## Exercise
Please print all of the records shown below, exactly as given.

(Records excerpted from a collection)

-- ==== Sys2Proof/Laws/Ops.lean ====
section
/-! SUPPORT. What each shared operation can do, said once: the arbiter's reads and writes, the statement sequences,
fetch, push and pull, the break entry and its return. Later proofs cite these and do not unfold the operations. -/

namespace Sys2Proof.Machine

/-! ### Register updates leave the arbiter alone -/

@[simp] theorem State.setPc_bankAt (s : State) (v : Word) (a : Word) : (s.setPc v).bankAt a = s.bankAt a := rfl
@[simp] theorem State.setPc_locate (s : State) (v : Word) (a : Word) : (s.setPc v).locate a = s.locate a := rfl
@[simp] theorem State.setPc_read (s : State) (v : Word) (a : Word) : (s.setPc v).read a = s.read a := rfl
@[simp] theorem State.setA_bankAt (s : State) (v : Byte) (a : Word) : (s.setA v).bankAt a = s.bankAt a := rfl
@[simp] theorem State.setA_locate (s : State) (v : Byte) (a : Word) : (s.setA v).locate a = s.locate a := rfl
@[simp] theorem State.setA_read (s : State) (v : Byte) (a : Word) : (s.setA v).read a = s.read a := rfl
@[simp] theorem State.setX_bankAt (s : State) (v : Byte) (a : Word) : (s.setX v).bankAt a = s.bankAt a := rfl
@[simp] theorem State.setX_locate (s : State) (v : Byte) (a : Word) : (s.setX v).locate a = s.locate a := rfl
@[simp] theorem State.setX_read (s : State) (v : Byte) (a : Word) : (s.setX v).read a = s.read a := rfl
@[simp] theorem State.setY_bankAt (s : State) (v : Byte) (a : Word) : (s.setY v).bankAt a = s.bankAt a := rfl
@[simp] theorem State.setY_locate (s : State) (v : Byte) (a : Word) : (s.setY v).locate a = s.locate a := rfl
@[simp] theorem State.setY_read (s : State) (v : Byte) (a : Word) : (s.setY v).read a = s.read a := rfl
@[simp] theorem State.setSp_bankAt (s : State) (v : Byte) (a : Word) : (s.setSp v).bankAt a = s.bankAt a := rfl
@[simp] theorem State.setSp_locate (s : State) (v : Byte) (a : Word) : (s.setSp v).locate a = s.locate a := rfl
@[simp] theorem State.setSp_read (s : State) (v : Byte) (a : Word) : (s.setSp v).read a = s.read a := rfl
@[simp] theorem State.setP_bankAt (s : State) (v : Byte) (a : Word) : (s.setP v).bankAt a = s.bankAt a := rfl
@[simp] theorem State.setP_locate (s : State) (v : Byte) (a : Word) : (s.setP v).locate a = s.locate a := rfl
@[simp] theorem State.setP_read (s : State) (v : Byte) (a : Word) : (s.setP v).read a = s.read a := rfl
@[simp] theorem State.setFault_bankAt (s : State) (v : Option FaultRecord) (a : Word) : (s.setFault v).bankAt a = s.bankAt a := rfl
@[simp] theorem State.setFault_locate (s : State) (v : Option FaultRecord) (a : Word) : (s.setFault v).locate a = s.locate a := rfl
@[simp] theorem State.setFault_read (s : State) (v : Option FaultRecord) (a : Word) : (s.setFault v).read a = s.read a := rfl
@[simp] theorem State.setExtUndoc_bankAt (s : State) (v : Bool) (a : Word) : (s.setExtUndoc v).bankAt a = s.bankAt a := rfl
@[simp] theorem State.setExtUndoc_locate (s : State) (v : Bool) (a : Word) : (s.setExtUndoc v).locate a = s.locate a := rfl
@[simp] theorem State.setExtUndoc_read (s : State) (v : Bool) (a : Word) : (s.setExtUndoc v).read a = s.read a := rfl

/-! ### The arbiter -/

theorem State.read_eq_of_locate {s : State} {a : Word} {pl : Place} (h : s.locate a = some pl) :
    s.read a = some (s.readPlace pl) := by simp [State.read, h]

theorem State.read_isSome (s : State) (a : Word) : (s.read a).isSome = (s.locate a).isSome := by
  simp [State.read]

theorem State.write_isSome (s : State) (a : Word) (v : Byte) : (s.write a v).isSome = (s.locate a).isSome := by
  simp [State.write]

/-- What a store can do: the address reaches a place, and the state is as before but for that place's byte, which
changes only through a writable bank. -/
theorem State.write_cases {s t : State} {a : Word} {v : Byte} (h : s.write a v = some t) :
    ∃ pl, s.locate a = some pl ∧
      (((s.bankAt a).writable = true ∧ t = s.writePlace v pl) ∨ ((s.bankAt a).writable = false ∧ t = s)) := by
  simp only [State.write, Option.map_eq_some_iff] at h
  obtain ⟨pl, hl, rfl⟩ := h
  refine ⟨pl, hl, ?_⟩
  cases hw : (s.bankAt a).writable <;> simp

theorem State.write_of_locate {s : State} {a : Word} {v : Byte} {pl : Place} (h : s.locate a = some pl) :
    s.write a v = some (if (s.bankAt a).writable then s.writePlace v pl else s) := by
  simp [State.write, h]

## Answer to this exercise
-- ==== Sys2Proof/Laws/Ops.lean ====
section
/-! SUPPORT. What each shared operation can do, said once: the arbiter's reads and writes, the statement sequences,
fetch, push and pull, the break entry and its return. Later proofs cite these and do not unfold the operations. -/

namespace Sys2Proof.Machine

/-! ### Register updates leave the arbiter alone -/

@[simp] theorem State.setPc_bankAt (s : State) (v : Word) (a : Word) : (s.setPc v).bankAt a = s.bankAt a := rfl
@[simp] theorem State.setPc_locate (s : State) (v : Word) (a : Word) : (s.setPc v).locate a = s.locate a := rfl
@[simp] theorem State.setPc_read (s : State) (v : Word) (a : Word) : (s.setPc v).read a = s.read a := rfl
@[simp] theorem State.setA_bankAt (s : State) (v : Byte) (a : Word) : (s.setA v).bankAt a = s.bankAt a := rfl
@[simp] theorem State.setA_locate (s : State) (v : Byte) (a : Word) : (s.setA v).locate a = s.locate a := rfl
@[simp] theorem State.setA_read (s : State) (v : Byte) (a : Word) : (s.setA v).read a = s.read a := rfl
@[simp] theorem State.setX_bankAt (s : State) (v : Byte) (a : Word) : (s.setX v).bankAt a = s.bankAt a := rfl
@[simp] theorem State.setX_locate (s : State) (v : Byte) (a : Word) : (s.setX v).locate a = s.locate a := rfl
@[simp] theorem State.setX_read (s : State) (v : Byte) (a : Word) : (s.setX v).read a = s.read a := rfl
@[simp] theorem State.setY_bankAt (s : State) (v : Byte) (a : Word) : (s.setY v).bankAt a = s.bankAt a := rfl
@[simp] theorem State.setY_locate (s : State) (v : Byte) (a : Word) : (s.setY v).locate a = s.locate a := rfl
@[simp] theorem State.setY_read (s : State) (v : Byte) (a : Word) : (s.setY v).read a = s.read a := rfl
@[simp] theorem State.setSp_bankAt (s : State) (v : Byte) (a : Word) : (s.setSp v).bankAt a = s.bankAt a := rfl
@[simp] theorem State.setSp_locate (s : State) (v : Byte) (a : Word) : (s.setSp v).locate a = s.locate a := rfl
@[simp] theorem State.setSp_read (s : State) (v : Byte) (a : Word) : (s.setSp v).read a = s.read a := rfl
@[simp] theorem State.setP_bankAt (s : State) (v : Byte) (a : Word) : (s.setP v).bankAt a = s.bankAt a := rfl
@[simp] theorem State.setP_locate (s : State) (v : Byte) (a : Word) : (s.setP v).locate a = s.locate a := rfl
@[simp] theorem State.setP_read (s : State) (v : Byte) (a : Word) : (s.setP v).read a = s.read a := rfl
@[simp] theorem State.setFault_bankAt (s : State) (v : Option FaultRecord) (a : Word) : (s.setFault v).bankAt a = s.bankAt a := rfl
@[simp] theorem State.setFault_locate (s : State) (v : Option FaultRecord) (a : Word) : (s.setFault v).locate a = s.locate a := rfl
@[simp] theorem State.setFault_read (s : State) (v : Option FaultRecord) (a : Word) : (s.setFault v).read a = s.read a := rfl
@[simp] theorem State.setExtUndoc_bankAt (s : State) (v : Bool) (a : Word) : (s.setExtUndoc v).bankAt a = s.bankAt a := rfl
@[simp] theorem State.setExtUndoc_locate (s : State) (v : Bool) (a : Word) : (s.setExtUndoc v).locate a = s.locate a := rfl
@[simp] theorem State.setExtUndoc_read (s : State) (v : Bool) (a : Word) : (s.setExtUndoc v).read a = s.read a := rfl

/-! ### The arbiter -/

theorem State.read_eq_of_locate {s : State} {a : Word} {pl : Place} (h : s.locate a = some pl) :
    s.read a = some (s.readPlace pl) := by simp [State.read, h]

theorem State.read_isSome (s : State) (a : Word) : (s.read a).isSome = (s.locate a).isSome := by
  simp [State.read]

theorem State.write_isSome (s : State) (a : Word) (v : Byte) : (s.write a v).isSome = (s.locate a).isSome := by
  simp [State.write]

/-- What a store can do: the address reaches a place, and the state is as before but for that place's byte, which
changes only through a writable bank. -/
theorem State.write_cases {s t : State} {a : Word} {v : Byte} (h : s.write a v = some t) :
    ∃ pl, s.locate a = some pl ∧
      (((s.bankAt a).writable = true ∧ t = s.writePlace v pl) ∨ ((s.bankAt a).writable = false ∧ t = s)) := by
  simp only [State.write, Option.map_eq_some_iff] at h
  obtain ⟨pl, hl, rfl⟩ := h
  refine ⟨pl, hl, ?_⟩
  cases hw : (s.bankAt a).writable <;> simp

theorem State.write_of_locate {s : State} {a : Word} {v : Byte} {pl : Place} (h : s.locate a = some pl) :
    s.write a v = some (if (s.bankAt a).writable then s.writePlace v pl else s) := by
  simp [State.write, h]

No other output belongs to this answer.